Он пригладил волосы, которые сейчас не были перевязаны лентой.
– Со мною вместе.
– Сейчас я намерена пойти спать. За углом тут молодежный хостел. А завтра утром я уеду автобусом. Привет.
Он схватил ее за руку и мгновенно почувствовал, как напрягся ее бицепс. Профессиональный рефлекс. Годы, проведенные в ФБР, приучили Кейт реагировать на малейшую агрессию. Брэд ослабил хватку и вложил ей в руку ключи от «ниссана».
– Держи, – сказал он.
– Ты остаешься в Ванкувере?
– Ну, если у тебя больше нет необходимости во мне…
– Но у меня и не было необходимости… то есть нет, я хочу сказать не это… Слушай, я падаю с ног, спать хочу…
– Ну, тогда приятных сновидений… а я уж закончу ночь у друзей. Если завтра ты изменишь решение, я тут, рядышком.

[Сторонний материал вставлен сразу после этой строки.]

def metrRegs (s : State) (o : Nat) : List RegE :=
  [r64 0x140 s.metr.saveSeq.toNat, r64 0x148 s.metr.intSeq.toNat, r32 0x150 s.metr.pfGap.toNat] ++
  regArr 0x200 0x10 4 o (fun f =>
    let g := mfGet s f
    let ph := fun (p : MPhase → Bool) => (List.range 3).foldl (fun a i => a + b2n (p (phGet s f i)) * 2 ^ i) 0
    [r32 0 g.freq.toNat, r32 4 (g.ovlLast.toNat * 64 + ph (·.creep) * 8 + ph (·.zxto)), r64 8 (kwhOf s f).toNat]) ++
  regArr 0x300 8 16 o (fun k =>
    let g := mpGet s k
    [r32 0 (b2n g.dir * 8 + b2n ((mpCfg s k).en && (mpCfg s k).src == 2 && g.vf.isNone) * 4 +
       b2n (g.tr.isNone && !g.wins.isEmpty) * 2 + b2n (g.tf.isNone && !g.wins.isEmpty)),
     r32 4 g.revsLast.toNat]) ++
  regArr 0x400 0x10 4 o fun f =>
    let t := tblGet s.metr.tw f {}
    [r32 0 t.secs.toNat, r32 4 (t.twph.toNat * 2 ^ 12 + t.peak.toNat), r64 8 t.first.toNat]

def metrStatus (s : State) : Nat :=
  b2n (twData s) * 2 ^ 11 + b2n s.metr.calLock * 2 ^ 10 + b2n s.metr.calValid * 2 ^ 9 + b2n s.metr.resLost * 2 ^ 8 +
    (List.range 4).foldl (fun a f => a + b2n (mfGet s f).zxtoLast * 2 ^ (4 + f)) 0

/-! ### CANL, MBUS, ETHL -/

def stnCount (s : State) (p : BitVec 4) : Nat := (s.canl.stn.filter fun kv => kv.2.st == p).length

/-- A data length code (Tables 10-12, 10-13). -/
def frameRegs (idw ctl : Nat) (data : Nat → Byte) (w48 : Nat) : List RegE :=
  [r32 0 idw, r32 4 ctl] ++ ((List.range 16).map fun i => r32 (8 + 4 * i) (leNat ((List.range 4).map fun j => data (4 * i + j)))) ++
  [r32 0x48 w48]

def sbufRegs (s : State) (x : Nat) : List RegE :=
  let b := bufGet s (x / 8) (56 + x % 8)
  frameRegs b.idw.toNat (b.ctx.toNat * 2 ^ 16 + b2n b.sealed * 256 + b.dlc.toNat) (fun i => tblGet b.data i 0)
    (b2n b.clate * 8 + b.st.toNat) ++ [r32 0x4C b.ts.toNat]

def fifohdRegs (s : State) (n : Nat) : List RegE :=
  match (chGet s n).latched with
  | none => frameRegs 0 0 (fun _ => 0) 0
  | some x => frameRegs (idWord x.frame).toNat (b2n x.sealOk * 2 ^ 31 + x.filt % 128 * 2 ^ 16 + dlcOfLen x.frame.data.length)
      (byteAt x.frame.data) x.ts.toNat

def canlRegs (s : State) (o : Nat) : List RegE :=
  [r32 0x140 (tscnt s).toNat, r32 0x144 s.canl.tsref.toNat, r32 0x148 (stnCount s snSTALE * 2 ^ 16 + stnCount s snONLINE),
   r32 0x14C (stnCount s snJOINING * 2 ^ 16 + stnCount s snBAD)] ++
  regArr 0x400 4 128 o (fun w => [r32 0 ((List.range 8).foldl (fun a j => a + (stnGet s (8 * w + j)).st.toNat * 2 ^ (4 * j)) 0)]) ++
  regArr 0x1000 0x20 40 o (fun n => (List.range 6).map fun w => r32 (4 * w) (chWord s n w).toNat) ++
  regArr 0x3000 0x60 40 o (fifohdRegs s) ++
  regArr 0x8000 0x60 320 o (sbufRegs s)

def mbusRegs (s : State) (o : Nat) : List RegE :=
  regArr 0x200 0x10 6 o (fun k => let m := mbGet s k; [r32 0 (m.meter % 65536 * 2 ^ 16 + (mbCfg s k).baud % 4 * 4 + m.state.toNat), r32 4 m.done.toNat]) ++
  regArr 0x400 4 188 o fun w =>
    [r32 0 ((List.range 8).foldl (fun a j => match (allMeters s)[8 * w + j]? with
      | some x => a + (mtrGet s x.1 x.2).st.toNat * 2 ^ (4 * j)
      | none => a) 0)]

def ethlRegs (s : State) (o : Nat) : List RegE :=
  regArr 0x200 0x40 16 o (fun p =>
    let b := portBytes s p
    [r32 0 (u32 b 0), r64 8 (u64 b 8), r64 0x10 (u64 b 0x10),
     r32 0x18 ((portGet s p).txsize.toNat * 2 ^ 16 + (portGet s p).rxsize.toNat),
     r32 0x1C ((portGet s p).txhead.toNat * 2 ^ 16 + (portGet s p).rxhead.toNat),
     r64 0x20 (u64 b 0x20), r64 0x28 (u64 b 0x28), r64 0x30 (u64 b 0x30), r64 0x38 (u64 b 0x38)]) ++
  regArr 0x800 0x40 16 o fun p =>
    let b := ptpBytes s p
    [r32 0 (u32 b 0), r32 4 (u32 b 4), r64 8 (u64 b 8), r64 0x10 (u64 b 0x10), r64 0x18 (u64 b 0x18), r32 0x20 (u32 b 0x20),
     r32 0x24 (u32 b 0x24)]

def ethlStatus (s : State) : Nat := (List.range 16).foldl (fun a p => a + b2n (portGet s p).link * 2 ^ (4 + p)) 0

/-! ### TIME, RTC, PWR, SEC -/

def timeRegs (s : State) (o : Nat) : List RegE :=
  let t := s.time
  [r128 0x140 (timeForm (nowT s)).toNat, r64 0x150 t.tbc.toNat, r64 0x158 t.rate.toNat, r128 0x160 t.offset.toNat,
   r64 0x170 t.anchor.toNat, r32 0x178 t.gridErr.toNat, r32 0x17C t.flen.toNat, r128 0x180 0, r128 0x190 t.f0.toNat] ++
  regArr 0x400 0x20 32 o fun n =>
    let g := trigGet s n
    [r32 0 (g.width.toNat * 2 ^ 16 + g.out.toNat * 2 ^ 12 + g.src.toNat * 16 + g.edge.toNat * 4 + g.mode.toNat),
     r32 4 (b2n g.missed * 2 + b2n g.fired), r64 8 g.next.toNat, r64 0x10 g.period.toNat, r64 0x18 g.cap.toNat]

def rtcRegs (s : State) : List RegE :=
  let r := s.rtc
  let live := calWords r.cal
  let sn := calWords r.snapCal
  let st := calWords r.stgCal
  [r32 0x140 (b2n r.commitPend * 2 + b2n r.snapPend), r64 0x148 (rtcCount r).toNat, r32 0x150 live.1.toNat, r32 0x154 live.2.toNat,
   r64 0x158 r.snapCnt.toNat, r32 0x160 sn.1.toNat, r32 0x164 sn.2.toNat, r64 0x168 r.stgCnt.toNat, r32 0x170 st.1.toNat,
   r32 0x174 st.2.toNat, r32 0x178 r.stgFlags.toNat, r64 0x180 r.alarm.toNat, r32 0x188 (b2n r.almEn)]

def pwrRegs (s : State) (o : Nat) : List RegE :=
  [r32 0x140 (s.pwr.tjMax.toNat * 2 ^ 16 + s.pwr.tj.toNat), r32 0x144 s.pwr.vbat.toNat] ++
  regArr 0x200 4 12 o fun d => let v := domGet s d; [r32 0 (v.upcnt.toNat * 2 ^ 16 + b2n v.need * 4 + v.st.toNat)]

def pwrStatus (s : State) : Nat :=
  b2n s.pwr.pllC * 256 + b2n s.pwr.pllB * 128 + b2n s.pwr.pllA * 64 + b2n s.pwr.pd0Src * 32 + b2n s.pwr.pflock * 16

/-- The SEC registers; the debug registers follow R9 in a production boot (R409). -/
def secRegs (s : State) (o : Nat) : List RegE :=
  let x := s.sec
  [r32 0x140 x.tampSt.toNat, r64 0x148 x.tampTime.toNat, r32 0x150 x.tampCfg.toNat, r64 0x158 x.ocnt.toNat, r64 0x160 x.scnt.toNat,
   r32 0x168 x.fwFloor.toNat, r32 0x16C (rootsReg s), r32 0x170 (sessCount s)] ++
  (if x.debug then [r32 0x180 x.dbgCtl.toNat, r64 0x188 x.dbgAddr.toNat, r64 0x190 0] else []) ++
  regArr 0x8000 0x10 2048 o fun n =>
    let e := sessGet s n
    [r32 0 (e.kind.toNat * 2 ^ 24 + e.st.toNat * 2 ^ 20 + e.ref.toNat), r32 4 e.uses.toNat, r32 8 e.fails.toNat, r32 12 0]

/-! ### PAIR, REC, NVM, PNL -/

def pairRegs (s : State) : List RegE :=
  let b := pairBytes s
  let w := fun o => r64 o (u64 b (o - 0x140))
  let h := fun o => r32 o (u32 b (o - 0x140))
  [h 0x140, h 0x144, w 0x148, w 0x150, w 0x158, w 0x160, h 0x168, w 0x170, h 0x178, w 0x180, w 0x188, w 0x190, w 0x198, h 0x1A0,
   h 0x1A4, w 0x1A8, w 0x1B0, h 0x1B8]

def recRegs (s : State) : List RegE :=
  let r := s.recs
  [r32 0x140 r.lseq.toNat, r32 0x144 r.lfatal.toNat, r64 0x148 r.audNext.toNat, r64 0x150 r.audFirst.toNat, r64 0x158 r.audEnd.toNat,
   r32 0x160 r.audCap.toNat, r32 0x164 (audCount r), r64 0x168 r.opt.toNat, r32 0x170 r.pcyc.toNat, r32 0x174 r.journal.length]

def recStatus (s : State) : Nat :=
  b2n s.recs.clearing.isSome * 256 + b2n s.recs.afrozen * 128 + b2n (aWarn s) * 64 + b2n (audFull s) * 32 + b2n s.recs.lfrozen * 16

def nvmRegs (s : State) : List RegE :=
  let n := s.nvm
  let bad := nbCount s fun v => v.st == bkBAD_RUNTIME || v.st == bkWORN
  [r32 0x140 (n.rdlim.toNat * 2 ^ 16 + n.endur.toNat),
   r32 0x144 (n.geomTargets.toNat * 2 ^ 20 + n.geomPage.toNat * 2 ^ 18 + n.geomBlocks.toNat),
   r32 0x148 (bad * 2 ^ 16 + nbCount s fun v => v.st == bkBAD_FACTORY), r32 0x14C (reserveOf s 1 * 2 ^ 16 + reserveOf s 0),
   r32 0x150 (scrubAge s), r32 0x154 n.corrMax.toNat]

def nvmStatus (s : State) : Nat :=
  b2n s.nvm.tagLock * 512 + b2n (scrubLate s) * 256 + b2n (resvLow s) * 128 + b2n s.nvm.uncor * 64 + b2n s.nvm.formatted * 32 +
    b2n s.nvm.nandOk * 16

def pnlRegs (s : State) : List RegE :=
  [r32 0x140 s.pnl.fcrc.toNat, r64 0x148 s.pnl.useq.toNat, r32 0x150 (s.pnl.ph.toNat * 2 ^ 24 + s.pnl.row.toNat)]

/-! ### Blocks -/

/-- An atomic item of a block is in flight (Tables 0-5, 1-17). -/
def blkBusy (s : State) (b : Nat) : Bool :=
  if b = bRTC then s.rtc.draining
  else if b = bNVM then s.recs.op.isSome
  else (mastersOf b).any (masterBusy s)

/-- The power domains that hold a block's own registers; none: a domain that is always on (Table 1-8). -/
def blkDoms (b : Nat) : List Nat :=
  if b = bPNL ∨ b = bREC then []
  else (List.range 12).filter fun d => d != 5 && (domMasters d).any fun m => (mastersOf b).contains m

/-- A block in a powered-down domain (R29). -/
def blkOff (s : State) (b : Nat) : Bool := !(blkDoms b).isEmpty && !((blkDoms b).any (domOn s))

/-- The bits of STATUS that a block's own chapter defines. -/
def ownStatus (s : State) (b : Nat) : Nat :=
  if b = bHIF then s.hif.width.toNat * 512 + s.hif.speed.toNat * 128 + b2n s.hif.d3 * 64 + b2n s.hif.bme * 32 + b2n s.hif.link * 16
  else if b = bSCHED then b2n s.sched.bank * 128 + b2n s.sched.switchPend * 64 + b2n s.sched.shadowReady * 32 + b2n s.sched.run * 16
  else if b = bCELL then cellStatus s
  else if b = bLOOP then loopStatus s
  else if b = bSOLV then solvStatus s
  else if b = bPARC then parcStatus s
  else if b = bAXIS then axisStatus s
  else if b = bMETR then metrStatus s
  else if b = bCANL then s.canl.joins.length * 16
  else if b = bETHL then ethlStatus s
  else if b = bTIME then (timeStatus s).toNat / 16 * 16
  else if b = bRTC then (rtcStatus s).toNat / 16 * 16
  else if b = bPWR then pwrStatus s
  else if b = bSEC then secStatusBits s
  else if b = bPAIR then pairStatusBits s
  else if b = bREC then recStatus s
  else if b = bNVM then nvmStatus s
  else if b = bPNL then pnlStatusBits s
  else 0

/-- BLOCK.STATUS: IDLE is 1 and no other own bit is shown in a powered-down domain. -/
def blkStatus (s : State) (b : Nat) : W32 :=
  BitVec.ofNat 32 (if blkOff s b then 1 + b2n (blkGet s b).cntSat * 8 else ownStatus s b + commonBits s b (blkBusy s b))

Кейт вошла в гостиницу, которая в это время года отнюдь не была забита. Она сбросила одежду, которую не снимала два дня с лишком, приняла горячий душ и скользнула под шершавые простыни на жесткую, как доска, кровать. Спала она так крепко, что никаких снов не запомнила, за исключением последнего, эротического. По коже у нее бежали мурашки от дивных ласк кого-то неведомого. Тактильные ощущения, одновременно резкие и ласковые, влажные и теплые, жесткие и пронизывающие, предавали ее тело во власть бессознательного, угадавшего, чего ей недостает.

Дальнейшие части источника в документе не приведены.